» **Assignment**: Exact reproduction required: the lines below from the line with "section does. -/" to the line with "def firstBad (l", both ends included, and no others.

** Exercise data follows **

/-- The sections of an image: type, entries. -/
def sectionsOf (b : Bytes) : List (Nat × List Bytes) :=
  (List.range 8).filterMap (fun i =>
    let e := slice b (0x80 + 16 * i) 16
    let t := field e 0 2
    if t = 0 then none else some (t, (List.range (field e 2 2)).map (fun j => slice b (field e 4 4 + j * entrySize t) (entrySize t))))

def sect (b : Bytes) (t : Nat) : List Bytes := ((sectionsOf b).find? (fun p => p.1 == t)).elim [] Prod.snd
def hasSect (b : Bytes) (t : Nat) : Bool := (sectionsOf b).any (fun p => p.1 == t)

/-- Where the directory entry of a section stands, and where the section does. -/
def dirAt (b : Bytes) (t : Nat) : Nat :=
  match (List.range 8).find? (fun i => field b (0x80 + 16 * i) 2 == t) with
  | some i => 0x80 + 16 * i
  | none => 0x80
def sectAt (b : Bytes) (t : Nat) : Nat := field b (dirAt b t + 4) 4

/-- The first field of a section's entries that `f` finds bad: `f` takes the entries before one and the entry, and answers
the place of the field in it. -/
def badField (b : Bytes) (t : Nat) (f : List Bytes → Bytes → Option Nat) : Option Nat :=
  let es := sect b t
  es.zipIdx.findSome? (fun e => (f (es.take e.2) e.1).map (fun i => sectAt b t + e.2 * entrySize t + i))

/-- The first of some checks that fails, each with the place of its field. -/
def firstBad (l : List (Bool × Nat)) : Option Nat := (l.find? Prod.fst).map Prod.snd

def scopeOf (b : Bytes) : Nat := field b 6 1
def signed (b : Bytes) : Bool := bit (field b 0x18 4) 0

/-- R296 and R297: the offset of the first field of the header or the directory that breaks them. DESIGN CHOICE: a SIG_OFFSET that
is not the one of the signature block is BAD_MAGIC at 0x1C; R301's row names MAGIC, MAJOR, LENGTH and the directory (log 80). -/
def formAt (b : Bytes) : Option Nat :=
  let len := field b 0xC 4
  let stop := if signed b then field b 0x1C 4 else len
  let at_ := fun (i : Nat) => 0x80 + 16 * i
  let typ := fun (i : Nat) => field b (at_ i) 2
  let off := fun (i : Nat) => field b (at_ i + 4) 4
  let size := fun (i : Nat) => field b (at_ i + 8) 4
  if b.length < 256 ∨ field b 0 4 ≠ 0x534C5254 then some 0
  else if field b 4 1 ≠ 1 then some 4
  else if len < 256 ∨ 2 ^ 24 < len ∨ b.length < len then some 0xC
  else if field b 0x1C 4 ≠ (if signed b then len - 3309 else 0) ∨ (signed b ∧ len < 3309 + 256) then some 0x1C
  else (List.range 8).findSome? (fun i =>
    if typ i = 0 then none
    else if 7 < typ i ∨ (List.range i).any (fun j => typ j == typ i) then some (at_ i)
    else if off i % 16 ≠ 0 ∨ off i < 256
        ∨ (List.range i).any (fun j => typ j != 0 && decide (off i < off j + size j) && decide (off j < off i + size i)) then some (at_ i + 4)
    else if stop < off i + size i then some (at_ i + 8)
    else if size i < field b (at_ i + 2) 2 * entrySize (typ i) then some (at_ i + 2)
    else none)

/-- A partition of an image: die, first cluster, clusters, duo. -/
abbrev PartDef := Nat × Nat × Nat × Bool
def partDefs (b : Bytes) : List PartDef := (sect b 1).map (fun e => (field e 0 1, field e 1 1, field e 2 1, field e 3 1 == 1))

/-- Whether a list holds a value twice. -/
def dup (l : List Nat) : Bool := l.eraseDups.length != l.length

def sizeOk (n : Nat) : Bool := [1, 2, 4, 8].contains n

def routeDefs (b : Bytes) : List (Nat × Nat × Nat × Nat) :=
  (sect b 2).map (fun e => (field e 0 1, field e 1 1, field e 2 1, field e 3 1))

/-- Dies that routes are for. -/
def State.liveDies (s : State) : List Nat := s.dieList.filter (fun d => !s.fenced d)

/-- Where a route so followed ends (R534): at its destination (true), at a fenced die (false), or neither. -/
def routeEnd (s : State) (rs : List (Nat × Nat × Nat × Nat)) (k dest : Nat) : Nat → Nat → Option Bool
  | 0, _ => none
  | n + 1, d =>
    match (routeOf rs d k dest).bind (linkDie s.model.dies d) with
    | none => none
    | some e => if s.fenced e then some false else if e = dest then some true else routeEnd s rs k dest n e

/-- A die that a route cannot be for: fenced, or not of the model. -/
def State.noDie (s : State) (d : Nat) : Bool := s.fenced d || decide (s.model.dies ≤ d)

** End of Exercise data **

» **Final answer**:
/-- Where the directory entry of a section stands, and where the section does. -/
def dirAt (b : Bytes) (t : Nat) : Nat :=
  match (List.range 8).find? (fun i => field b (0x80 + 16 * i) 2 == t) with
  | some i => 0x80 + 16 * i
  | none => 0x80
def sectAt (b : Bytes) (t : Nat) : Nat := field b (dirAt b t + 4) 4

/-- The first field of a section's entries that `f` finds bad: `f` takes the entries before one and the entry, and answers
the place of the field in it. -/
def badField (b : Bytes) (t : Nat) (f : List Bytes → Bytes → Option Nat) : Option Nat :=
  let es := sect b t
  es.zipIdx.findSome? (fun e => (f (es.take e.2) e.1).map (fun i => sectAt b t + e.2 * entrySize t + i))

/-- The first of some checks that fails, each with the place of its field. -/
def firstBad (l : List (Bool × Nat)) : Option Nat := (l.find? Prod.fst).map Prod.snd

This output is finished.